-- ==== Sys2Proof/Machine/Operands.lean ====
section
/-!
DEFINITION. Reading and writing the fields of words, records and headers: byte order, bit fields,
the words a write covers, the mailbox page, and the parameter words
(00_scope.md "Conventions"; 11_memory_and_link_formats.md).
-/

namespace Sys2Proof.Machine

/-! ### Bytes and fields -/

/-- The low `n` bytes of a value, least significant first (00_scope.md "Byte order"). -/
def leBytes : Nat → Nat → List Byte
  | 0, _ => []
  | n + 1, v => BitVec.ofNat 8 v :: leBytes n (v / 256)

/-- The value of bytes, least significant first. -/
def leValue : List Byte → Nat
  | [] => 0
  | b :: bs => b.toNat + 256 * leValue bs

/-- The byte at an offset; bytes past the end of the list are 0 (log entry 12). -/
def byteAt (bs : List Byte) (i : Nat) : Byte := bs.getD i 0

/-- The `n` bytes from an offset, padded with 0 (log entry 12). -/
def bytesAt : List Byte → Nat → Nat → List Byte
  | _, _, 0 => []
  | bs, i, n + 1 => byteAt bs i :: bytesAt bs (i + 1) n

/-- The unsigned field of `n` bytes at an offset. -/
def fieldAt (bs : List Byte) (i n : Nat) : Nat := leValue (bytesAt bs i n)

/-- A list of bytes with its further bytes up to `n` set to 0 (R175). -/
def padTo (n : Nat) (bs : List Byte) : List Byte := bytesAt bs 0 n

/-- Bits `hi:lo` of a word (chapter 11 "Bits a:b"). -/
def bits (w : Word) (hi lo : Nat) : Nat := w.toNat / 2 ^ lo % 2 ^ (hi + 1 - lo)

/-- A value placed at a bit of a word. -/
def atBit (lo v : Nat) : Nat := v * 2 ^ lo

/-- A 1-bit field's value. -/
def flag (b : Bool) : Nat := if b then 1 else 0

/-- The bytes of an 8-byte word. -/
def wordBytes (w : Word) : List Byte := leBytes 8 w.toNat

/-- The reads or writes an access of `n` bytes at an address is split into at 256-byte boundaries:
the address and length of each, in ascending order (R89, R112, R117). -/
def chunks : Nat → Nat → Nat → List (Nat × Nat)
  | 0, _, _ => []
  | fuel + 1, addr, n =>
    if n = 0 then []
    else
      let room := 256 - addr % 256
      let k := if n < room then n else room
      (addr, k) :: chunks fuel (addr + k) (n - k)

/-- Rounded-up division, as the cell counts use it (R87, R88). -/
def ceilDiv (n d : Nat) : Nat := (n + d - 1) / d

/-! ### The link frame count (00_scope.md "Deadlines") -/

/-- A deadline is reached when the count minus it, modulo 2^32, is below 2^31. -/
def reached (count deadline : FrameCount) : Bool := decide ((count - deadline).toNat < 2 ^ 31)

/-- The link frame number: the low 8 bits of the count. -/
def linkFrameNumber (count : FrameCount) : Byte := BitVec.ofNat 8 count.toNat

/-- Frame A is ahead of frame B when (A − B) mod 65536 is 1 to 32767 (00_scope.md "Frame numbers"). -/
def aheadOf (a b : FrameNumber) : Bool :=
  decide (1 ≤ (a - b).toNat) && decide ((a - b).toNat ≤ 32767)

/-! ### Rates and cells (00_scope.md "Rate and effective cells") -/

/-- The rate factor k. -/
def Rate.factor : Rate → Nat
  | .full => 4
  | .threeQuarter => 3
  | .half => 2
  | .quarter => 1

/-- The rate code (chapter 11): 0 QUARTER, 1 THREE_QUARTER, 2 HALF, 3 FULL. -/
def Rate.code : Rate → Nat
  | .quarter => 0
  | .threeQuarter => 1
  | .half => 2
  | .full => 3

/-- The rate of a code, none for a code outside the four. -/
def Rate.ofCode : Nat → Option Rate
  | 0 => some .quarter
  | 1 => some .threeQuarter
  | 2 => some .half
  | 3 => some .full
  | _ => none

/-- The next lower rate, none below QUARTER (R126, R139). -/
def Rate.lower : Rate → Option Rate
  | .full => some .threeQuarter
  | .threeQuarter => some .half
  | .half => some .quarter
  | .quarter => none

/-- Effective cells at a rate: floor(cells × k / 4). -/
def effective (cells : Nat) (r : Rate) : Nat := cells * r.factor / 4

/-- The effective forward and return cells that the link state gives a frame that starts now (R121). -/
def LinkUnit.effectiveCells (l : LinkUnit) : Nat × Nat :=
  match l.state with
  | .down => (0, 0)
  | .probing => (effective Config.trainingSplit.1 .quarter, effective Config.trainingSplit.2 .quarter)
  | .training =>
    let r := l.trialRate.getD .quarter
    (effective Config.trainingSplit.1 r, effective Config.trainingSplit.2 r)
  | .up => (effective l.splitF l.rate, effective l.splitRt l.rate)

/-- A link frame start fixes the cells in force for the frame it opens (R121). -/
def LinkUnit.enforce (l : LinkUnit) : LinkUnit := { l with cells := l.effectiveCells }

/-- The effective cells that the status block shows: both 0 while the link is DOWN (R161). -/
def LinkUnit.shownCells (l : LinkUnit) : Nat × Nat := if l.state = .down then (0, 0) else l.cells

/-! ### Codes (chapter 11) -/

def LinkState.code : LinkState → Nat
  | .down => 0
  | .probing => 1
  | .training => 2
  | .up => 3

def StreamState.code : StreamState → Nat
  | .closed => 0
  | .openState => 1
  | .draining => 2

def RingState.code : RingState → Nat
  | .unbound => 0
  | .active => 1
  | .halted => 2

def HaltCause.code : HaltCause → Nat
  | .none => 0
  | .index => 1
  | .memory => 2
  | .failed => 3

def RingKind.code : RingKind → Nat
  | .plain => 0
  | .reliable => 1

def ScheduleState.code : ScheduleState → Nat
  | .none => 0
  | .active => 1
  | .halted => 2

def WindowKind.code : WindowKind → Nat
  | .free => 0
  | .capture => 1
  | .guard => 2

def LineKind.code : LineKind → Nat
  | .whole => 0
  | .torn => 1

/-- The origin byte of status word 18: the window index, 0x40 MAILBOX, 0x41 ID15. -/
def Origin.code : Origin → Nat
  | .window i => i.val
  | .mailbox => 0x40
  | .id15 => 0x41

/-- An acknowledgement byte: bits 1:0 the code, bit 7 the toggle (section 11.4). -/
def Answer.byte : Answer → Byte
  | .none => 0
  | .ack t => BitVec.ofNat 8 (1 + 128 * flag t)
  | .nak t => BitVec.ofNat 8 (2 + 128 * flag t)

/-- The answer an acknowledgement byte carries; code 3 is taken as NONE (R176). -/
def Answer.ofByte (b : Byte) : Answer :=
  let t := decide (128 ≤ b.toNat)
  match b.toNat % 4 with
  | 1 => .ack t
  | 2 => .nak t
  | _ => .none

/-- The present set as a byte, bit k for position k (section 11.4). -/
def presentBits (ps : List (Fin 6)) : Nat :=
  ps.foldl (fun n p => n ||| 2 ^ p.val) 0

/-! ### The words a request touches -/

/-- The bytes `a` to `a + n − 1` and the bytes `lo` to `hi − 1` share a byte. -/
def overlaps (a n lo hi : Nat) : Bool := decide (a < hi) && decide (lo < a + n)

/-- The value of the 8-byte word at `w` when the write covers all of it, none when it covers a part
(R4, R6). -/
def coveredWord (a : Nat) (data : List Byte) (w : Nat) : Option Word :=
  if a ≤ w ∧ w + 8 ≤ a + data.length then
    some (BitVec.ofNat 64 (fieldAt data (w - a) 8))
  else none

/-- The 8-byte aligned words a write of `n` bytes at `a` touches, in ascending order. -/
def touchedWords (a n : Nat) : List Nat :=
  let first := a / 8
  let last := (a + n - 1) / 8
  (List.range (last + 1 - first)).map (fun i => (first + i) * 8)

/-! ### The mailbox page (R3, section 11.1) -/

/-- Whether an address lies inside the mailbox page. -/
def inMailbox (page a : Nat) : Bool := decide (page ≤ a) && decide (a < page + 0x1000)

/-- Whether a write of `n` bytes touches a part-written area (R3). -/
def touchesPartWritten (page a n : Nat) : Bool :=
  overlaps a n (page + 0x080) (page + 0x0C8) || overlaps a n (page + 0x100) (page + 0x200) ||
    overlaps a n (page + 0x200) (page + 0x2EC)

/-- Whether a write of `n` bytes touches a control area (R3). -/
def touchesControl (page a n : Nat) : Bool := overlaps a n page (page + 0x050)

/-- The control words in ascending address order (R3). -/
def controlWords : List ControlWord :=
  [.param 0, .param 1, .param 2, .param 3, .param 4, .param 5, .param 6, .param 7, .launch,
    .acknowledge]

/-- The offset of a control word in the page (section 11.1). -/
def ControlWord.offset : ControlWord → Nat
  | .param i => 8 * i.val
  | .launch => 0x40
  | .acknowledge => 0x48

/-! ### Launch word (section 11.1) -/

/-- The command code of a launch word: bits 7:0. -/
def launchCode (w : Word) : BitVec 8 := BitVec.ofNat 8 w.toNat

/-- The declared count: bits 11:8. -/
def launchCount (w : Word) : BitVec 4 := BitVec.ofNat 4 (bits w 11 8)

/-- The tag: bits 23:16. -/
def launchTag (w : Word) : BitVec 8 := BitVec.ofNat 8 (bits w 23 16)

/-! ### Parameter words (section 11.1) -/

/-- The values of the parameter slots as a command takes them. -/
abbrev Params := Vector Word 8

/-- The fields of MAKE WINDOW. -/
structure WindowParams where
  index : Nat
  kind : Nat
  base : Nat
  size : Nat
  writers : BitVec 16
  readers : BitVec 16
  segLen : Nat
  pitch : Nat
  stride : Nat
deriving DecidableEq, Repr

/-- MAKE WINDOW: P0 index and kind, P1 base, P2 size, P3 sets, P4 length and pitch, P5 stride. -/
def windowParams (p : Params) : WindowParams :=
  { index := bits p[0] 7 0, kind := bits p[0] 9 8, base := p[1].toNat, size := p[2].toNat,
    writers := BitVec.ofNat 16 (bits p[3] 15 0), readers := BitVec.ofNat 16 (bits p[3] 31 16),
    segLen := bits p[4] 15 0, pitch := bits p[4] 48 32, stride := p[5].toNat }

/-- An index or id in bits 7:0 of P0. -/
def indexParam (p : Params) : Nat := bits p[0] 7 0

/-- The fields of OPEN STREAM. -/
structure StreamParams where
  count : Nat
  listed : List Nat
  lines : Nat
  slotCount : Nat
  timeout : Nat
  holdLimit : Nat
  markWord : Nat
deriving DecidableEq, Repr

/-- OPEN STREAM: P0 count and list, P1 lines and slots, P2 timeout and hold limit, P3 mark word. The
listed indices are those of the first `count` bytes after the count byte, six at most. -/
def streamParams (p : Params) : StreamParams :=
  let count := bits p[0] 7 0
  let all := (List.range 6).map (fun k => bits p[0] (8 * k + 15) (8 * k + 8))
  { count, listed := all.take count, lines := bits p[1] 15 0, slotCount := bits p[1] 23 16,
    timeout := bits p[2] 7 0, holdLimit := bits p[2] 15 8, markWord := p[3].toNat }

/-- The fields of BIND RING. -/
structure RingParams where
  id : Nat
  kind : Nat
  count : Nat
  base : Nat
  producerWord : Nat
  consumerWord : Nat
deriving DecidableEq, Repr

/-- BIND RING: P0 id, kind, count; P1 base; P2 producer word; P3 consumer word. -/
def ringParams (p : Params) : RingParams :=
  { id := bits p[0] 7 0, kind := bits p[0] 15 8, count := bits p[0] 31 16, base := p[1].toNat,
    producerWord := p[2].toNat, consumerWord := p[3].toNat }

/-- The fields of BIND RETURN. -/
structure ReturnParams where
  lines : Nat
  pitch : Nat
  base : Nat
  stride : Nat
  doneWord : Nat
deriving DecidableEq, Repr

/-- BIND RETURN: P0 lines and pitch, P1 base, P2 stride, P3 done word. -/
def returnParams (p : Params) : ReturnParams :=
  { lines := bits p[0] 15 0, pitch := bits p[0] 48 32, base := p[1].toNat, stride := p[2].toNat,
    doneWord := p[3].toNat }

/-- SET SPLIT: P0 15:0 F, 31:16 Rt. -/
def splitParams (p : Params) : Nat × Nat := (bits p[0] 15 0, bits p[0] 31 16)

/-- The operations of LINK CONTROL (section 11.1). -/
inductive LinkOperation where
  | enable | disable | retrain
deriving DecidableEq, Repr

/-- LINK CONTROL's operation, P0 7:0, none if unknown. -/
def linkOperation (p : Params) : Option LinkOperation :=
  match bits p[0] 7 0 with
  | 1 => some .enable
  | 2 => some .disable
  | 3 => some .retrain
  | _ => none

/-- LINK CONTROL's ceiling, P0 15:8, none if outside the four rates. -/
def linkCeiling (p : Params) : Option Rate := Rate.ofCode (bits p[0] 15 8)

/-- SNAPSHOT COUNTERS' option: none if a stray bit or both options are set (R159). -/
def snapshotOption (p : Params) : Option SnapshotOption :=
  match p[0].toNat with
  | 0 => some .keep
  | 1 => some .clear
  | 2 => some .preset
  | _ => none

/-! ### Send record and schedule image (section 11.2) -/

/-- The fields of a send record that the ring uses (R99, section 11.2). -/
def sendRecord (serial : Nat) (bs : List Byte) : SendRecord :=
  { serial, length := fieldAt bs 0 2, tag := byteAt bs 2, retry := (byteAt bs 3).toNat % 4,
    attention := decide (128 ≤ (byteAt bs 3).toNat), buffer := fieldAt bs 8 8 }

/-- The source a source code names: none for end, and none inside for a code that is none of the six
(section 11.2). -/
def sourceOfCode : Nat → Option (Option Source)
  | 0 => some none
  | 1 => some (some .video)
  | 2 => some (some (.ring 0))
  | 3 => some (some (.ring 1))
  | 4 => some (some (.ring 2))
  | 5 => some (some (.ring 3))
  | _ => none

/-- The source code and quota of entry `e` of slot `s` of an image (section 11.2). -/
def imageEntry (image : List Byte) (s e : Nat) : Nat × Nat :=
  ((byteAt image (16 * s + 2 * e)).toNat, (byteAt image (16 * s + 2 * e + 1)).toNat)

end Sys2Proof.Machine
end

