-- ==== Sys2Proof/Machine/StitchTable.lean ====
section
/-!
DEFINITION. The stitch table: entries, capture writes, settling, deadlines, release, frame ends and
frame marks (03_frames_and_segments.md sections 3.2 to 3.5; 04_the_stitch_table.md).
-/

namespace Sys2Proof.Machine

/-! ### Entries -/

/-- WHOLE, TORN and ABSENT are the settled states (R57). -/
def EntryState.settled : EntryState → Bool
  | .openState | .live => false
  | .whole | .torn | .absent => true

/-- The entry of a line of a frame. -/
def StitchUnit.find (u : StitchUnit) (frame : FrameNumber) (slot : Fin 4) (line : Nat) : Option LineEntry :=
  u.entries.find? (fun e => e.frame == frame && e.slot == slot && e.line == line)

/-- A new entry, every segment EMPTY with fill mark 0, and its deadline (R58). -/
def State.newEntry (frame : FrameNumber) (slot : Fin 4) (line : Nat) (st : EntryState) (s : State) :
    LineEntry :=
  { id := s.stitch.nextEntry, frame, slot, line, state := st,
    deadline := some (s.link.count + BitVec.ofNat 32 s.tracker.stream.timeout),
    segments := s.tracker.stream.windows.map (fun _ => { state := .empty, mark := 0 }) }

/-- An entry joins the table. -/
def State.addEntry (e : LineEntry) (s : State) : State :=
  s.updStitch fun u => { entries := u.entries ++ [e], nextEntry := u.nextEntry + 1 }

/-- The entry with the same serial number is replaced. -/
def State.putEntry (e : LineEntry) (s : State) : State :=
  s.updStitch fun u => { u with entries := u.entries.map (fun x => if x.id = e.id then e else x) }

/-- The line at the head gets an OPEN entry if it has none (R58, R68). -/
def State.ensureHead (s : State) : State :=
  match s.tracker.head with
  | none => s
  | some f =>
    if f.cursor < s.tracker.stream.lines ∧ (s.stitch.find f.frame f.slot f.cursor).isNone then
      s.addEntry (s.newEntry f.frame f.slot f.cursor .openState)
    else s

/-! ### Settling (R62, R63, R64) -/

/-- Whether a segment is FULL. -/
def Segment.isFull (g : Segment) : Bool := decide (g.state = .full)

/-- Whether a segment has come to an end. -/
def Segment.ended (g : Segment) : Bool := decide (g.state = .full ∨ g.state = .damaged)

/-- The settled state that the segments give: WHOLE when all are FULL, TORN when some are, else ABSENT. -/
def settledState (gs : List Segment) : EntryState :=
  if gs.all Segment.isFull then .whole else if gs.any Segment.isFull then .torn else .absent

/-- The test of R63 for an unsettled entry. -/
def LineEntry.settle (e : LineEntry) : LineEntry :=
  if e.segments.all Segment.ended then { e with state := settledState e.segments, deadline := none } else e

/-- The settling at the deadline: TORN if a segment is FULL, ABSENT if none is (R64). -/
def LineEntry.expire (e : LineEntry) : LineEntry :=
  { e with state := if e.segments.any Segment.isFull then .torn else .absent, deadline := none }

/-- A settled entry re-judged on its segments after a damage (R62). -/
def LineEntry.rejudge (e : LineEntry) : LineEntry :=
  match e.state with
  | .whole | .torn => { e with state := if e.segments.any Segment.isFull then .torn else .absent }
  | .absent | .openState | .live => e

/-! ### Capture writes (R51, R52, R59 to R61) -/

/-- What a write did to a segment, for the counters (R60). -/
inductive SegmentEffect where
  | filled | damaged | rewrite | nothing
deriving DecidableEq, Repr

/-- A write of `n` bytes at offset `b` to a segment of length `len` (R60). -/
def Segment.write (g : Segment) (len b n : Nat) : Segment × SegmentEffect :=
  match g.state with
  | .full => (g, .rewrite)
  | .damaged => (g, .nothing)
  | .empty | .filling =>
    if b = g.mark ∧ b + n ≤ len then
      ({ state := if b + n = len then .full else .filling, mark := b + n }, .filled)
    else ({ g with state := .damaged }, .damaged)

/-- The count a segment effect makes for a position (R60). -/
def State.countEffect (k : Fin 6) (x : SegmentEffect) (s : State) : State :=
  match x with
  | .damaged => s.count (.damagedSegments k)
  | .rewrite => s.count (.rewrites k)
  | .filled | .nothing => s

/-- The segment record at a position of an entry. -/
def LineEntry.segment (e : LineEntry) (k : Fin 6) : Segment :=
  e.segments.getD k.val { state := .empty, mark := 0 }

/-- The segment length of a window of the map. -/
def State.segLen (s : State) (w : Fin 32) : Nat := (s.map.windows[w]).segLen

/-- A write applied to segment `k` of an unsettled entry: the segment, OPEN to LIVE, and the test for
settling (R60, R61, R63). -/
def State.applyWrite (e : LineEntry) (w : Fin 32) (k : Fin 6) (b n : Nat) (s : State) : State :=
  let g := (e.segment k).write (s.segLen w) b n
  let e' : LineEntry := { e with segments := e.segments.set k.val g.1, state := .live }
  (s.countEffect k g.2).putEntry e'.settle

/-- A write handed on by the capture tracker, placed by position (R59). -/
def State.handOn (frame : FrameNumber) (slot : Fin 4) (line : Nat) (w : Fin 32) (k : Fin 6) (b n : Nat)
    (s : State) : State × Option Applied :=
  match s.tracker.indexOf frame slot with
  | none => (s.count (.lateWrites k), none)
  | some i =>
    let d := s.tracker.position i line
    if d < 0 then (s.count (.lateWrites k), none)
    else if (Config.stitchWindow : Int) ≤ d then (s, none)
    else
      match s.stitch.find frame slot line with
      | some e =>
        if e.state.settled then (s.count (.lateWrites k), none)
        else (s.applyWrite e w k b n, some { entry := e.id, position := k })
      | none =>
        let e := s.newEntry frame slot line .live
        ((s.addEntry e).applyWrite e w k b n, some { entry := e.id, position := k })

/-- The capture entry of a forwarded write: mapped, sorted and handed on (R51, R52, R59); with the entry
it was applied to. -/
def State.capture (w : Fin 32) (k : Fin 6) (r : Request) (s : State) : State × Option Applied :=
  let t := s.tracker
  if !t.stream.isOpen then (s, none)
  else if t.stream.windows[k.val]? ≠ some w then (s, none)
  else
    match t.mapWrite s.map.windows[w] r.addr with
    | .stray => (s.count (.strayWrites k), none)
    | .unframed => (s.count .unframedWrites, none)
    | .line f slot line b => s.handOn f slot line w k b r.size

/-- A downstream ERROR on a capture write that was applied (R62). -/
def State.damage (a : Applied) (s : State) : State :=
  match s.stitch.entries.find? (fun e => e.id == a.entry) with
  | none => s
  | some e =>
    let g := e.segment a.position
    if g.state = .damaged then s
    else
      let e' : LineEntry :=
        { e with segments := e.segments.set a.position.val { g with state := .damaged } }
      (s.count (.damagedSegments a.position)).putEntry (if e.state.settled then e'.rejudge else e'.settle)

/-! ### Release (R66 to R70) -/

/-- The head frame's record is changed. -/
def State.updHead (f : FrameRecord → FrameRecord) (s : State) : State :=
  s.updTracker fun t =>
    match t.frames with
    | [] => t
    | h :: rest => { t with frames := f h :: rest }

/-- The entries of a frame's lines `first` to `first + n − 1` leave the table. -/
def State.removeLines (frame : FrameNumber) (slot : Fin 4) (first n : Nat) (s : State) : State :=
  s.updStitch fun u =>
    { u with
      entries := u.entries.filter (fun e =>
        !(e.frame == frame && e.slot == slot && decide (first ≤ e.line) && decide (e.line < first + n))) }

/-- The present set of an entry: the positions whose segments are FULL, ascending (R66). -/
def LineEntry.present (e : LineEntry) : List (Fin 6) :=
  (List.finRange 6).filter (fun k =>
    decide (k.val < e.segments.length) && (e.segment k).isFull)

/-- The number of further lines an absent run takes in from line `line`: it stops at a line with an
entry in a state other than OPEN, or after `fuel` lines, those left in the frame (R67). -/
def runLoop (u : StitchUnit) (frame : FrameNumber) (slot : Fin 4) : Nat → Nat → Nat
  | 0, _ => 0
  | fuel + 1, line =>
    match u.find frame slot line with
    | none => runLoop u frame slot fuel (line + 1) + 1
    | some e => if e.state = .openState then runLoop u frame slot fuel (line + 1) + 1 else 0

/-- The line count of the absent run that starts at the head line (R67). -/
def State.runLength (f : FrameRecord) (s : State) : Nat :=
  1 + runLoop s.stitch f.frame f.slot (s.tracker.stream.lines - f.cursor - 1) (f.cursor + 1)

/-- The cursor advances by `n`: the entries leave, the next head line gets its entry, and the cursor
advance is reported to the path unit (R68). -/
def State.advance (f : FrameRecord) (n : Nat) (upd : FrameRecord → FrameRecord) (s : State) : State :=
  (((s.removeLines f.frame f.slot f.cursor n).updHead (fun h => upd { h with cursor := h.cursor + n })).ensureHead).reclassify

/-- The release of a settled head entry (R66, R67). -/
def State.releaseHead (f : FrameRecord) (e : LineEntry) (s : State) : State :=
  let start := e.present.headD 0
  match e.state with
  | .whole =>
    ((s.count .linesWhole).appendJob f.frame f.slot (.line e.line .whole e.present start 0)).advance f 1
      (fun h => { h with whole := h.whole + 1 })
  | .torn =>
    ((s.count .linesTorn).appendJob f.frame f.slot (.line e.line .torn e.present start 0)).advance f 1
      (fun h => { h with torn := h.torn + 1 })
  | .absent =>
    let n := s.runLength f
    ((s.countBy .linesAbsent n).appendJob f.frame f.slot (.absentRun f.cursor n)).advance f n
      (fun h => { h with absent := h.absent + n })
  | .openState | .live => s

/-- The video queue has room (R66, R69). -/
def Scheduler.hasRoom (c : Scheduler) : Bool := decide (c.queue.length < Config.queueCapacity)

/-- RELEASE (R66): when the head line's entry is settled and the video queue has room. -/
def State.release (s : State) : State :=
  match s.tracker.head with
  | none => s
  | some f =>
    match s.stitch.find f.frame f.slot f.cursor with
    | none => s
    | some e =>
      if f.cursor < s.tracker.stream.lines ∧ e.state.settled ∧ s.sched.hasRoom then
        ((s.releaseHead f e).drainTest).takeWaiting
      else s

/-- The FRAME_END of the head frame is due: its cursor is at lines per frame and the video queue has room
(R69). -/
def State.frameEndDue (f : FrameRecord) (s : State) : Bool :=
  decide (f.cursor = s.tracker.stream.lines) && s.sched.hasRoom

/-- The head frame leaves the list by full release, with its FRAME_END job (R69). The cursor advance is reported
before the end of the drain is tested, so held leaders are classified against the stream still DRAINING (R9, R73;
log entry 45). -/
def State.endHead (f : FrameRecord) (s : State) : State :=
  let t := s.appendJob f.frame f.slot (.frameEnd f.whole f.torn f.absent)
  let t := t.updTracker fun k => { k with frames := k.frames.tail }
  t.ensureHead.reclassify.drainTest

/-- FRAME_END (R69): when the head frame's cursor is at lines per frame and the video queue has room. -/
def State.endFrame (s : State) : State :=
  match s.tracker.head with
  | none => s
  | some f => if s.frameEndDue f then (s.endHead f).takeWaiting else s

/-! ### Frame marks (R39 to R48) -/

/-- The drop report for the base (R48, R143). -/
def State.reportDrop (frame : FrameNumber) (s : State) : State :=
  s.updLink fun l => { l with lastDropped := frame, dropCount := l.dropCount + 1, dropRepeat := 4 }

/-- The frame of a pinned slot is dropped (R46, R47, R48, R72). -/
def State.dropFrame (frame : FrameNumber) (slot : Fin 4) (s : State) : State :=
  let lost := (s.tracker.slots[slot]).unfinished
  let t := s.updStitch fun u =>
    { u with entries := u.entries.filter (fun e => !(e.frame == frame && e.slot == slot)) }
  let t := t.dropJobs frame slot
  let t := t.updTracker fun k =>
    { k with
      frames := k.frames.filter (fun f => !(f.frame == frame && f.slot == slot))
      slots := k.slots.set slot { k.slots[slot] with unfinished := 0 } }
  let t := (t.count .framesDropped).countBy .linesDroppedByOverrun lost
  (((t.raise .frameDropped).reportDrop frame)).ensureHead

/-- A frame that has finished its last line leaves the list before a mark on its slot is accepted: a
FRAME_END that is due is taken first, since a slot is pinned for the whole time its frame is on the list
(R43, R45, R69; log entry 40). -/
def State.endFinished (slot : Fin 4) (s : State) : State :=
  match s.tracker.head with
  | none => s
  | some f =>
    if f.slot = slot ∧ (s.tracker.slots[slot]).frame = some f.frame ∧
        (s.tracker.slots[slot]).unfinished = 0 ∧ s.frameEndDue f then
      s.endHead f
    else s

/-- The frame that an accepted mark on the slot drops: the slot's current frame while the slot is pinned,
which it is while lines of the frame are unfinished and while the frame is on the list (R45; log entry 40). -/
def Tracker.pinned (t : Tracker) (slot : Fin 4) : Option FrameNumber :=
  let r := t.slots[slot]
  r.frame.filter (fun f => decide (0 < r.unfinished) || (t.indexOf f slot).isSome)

*About this exercise*:
Up to and including the line with "significant first. -/", write out the records above exactly, starting from their first line.

*Response to the exercise*:
-- ==== Sys2Proof/Machine/Operands.lean ====
section
/-!
DEFINITION. Reading and writing the fields of words, records and headers: byte order, bit fields,
the words a write covers, the mailbox page, and the parameter words
(00_scope.md "Conventions"; 11_memory_and_link_formats.md).
-/

namespace Sys2Proof.Machine

/-! ### Bytes and fields -/

/-- The low `n` bytes of a value, least significant first (00_scope.md "Byte order"). -/
def leBytes : Nat → Nat → List Byte
  | 0, _ => []
  | n + 1, v => BitVec.ofNat 8 v :: leBytes n (v / 256)

/-- The value of bytes, least significant first. -/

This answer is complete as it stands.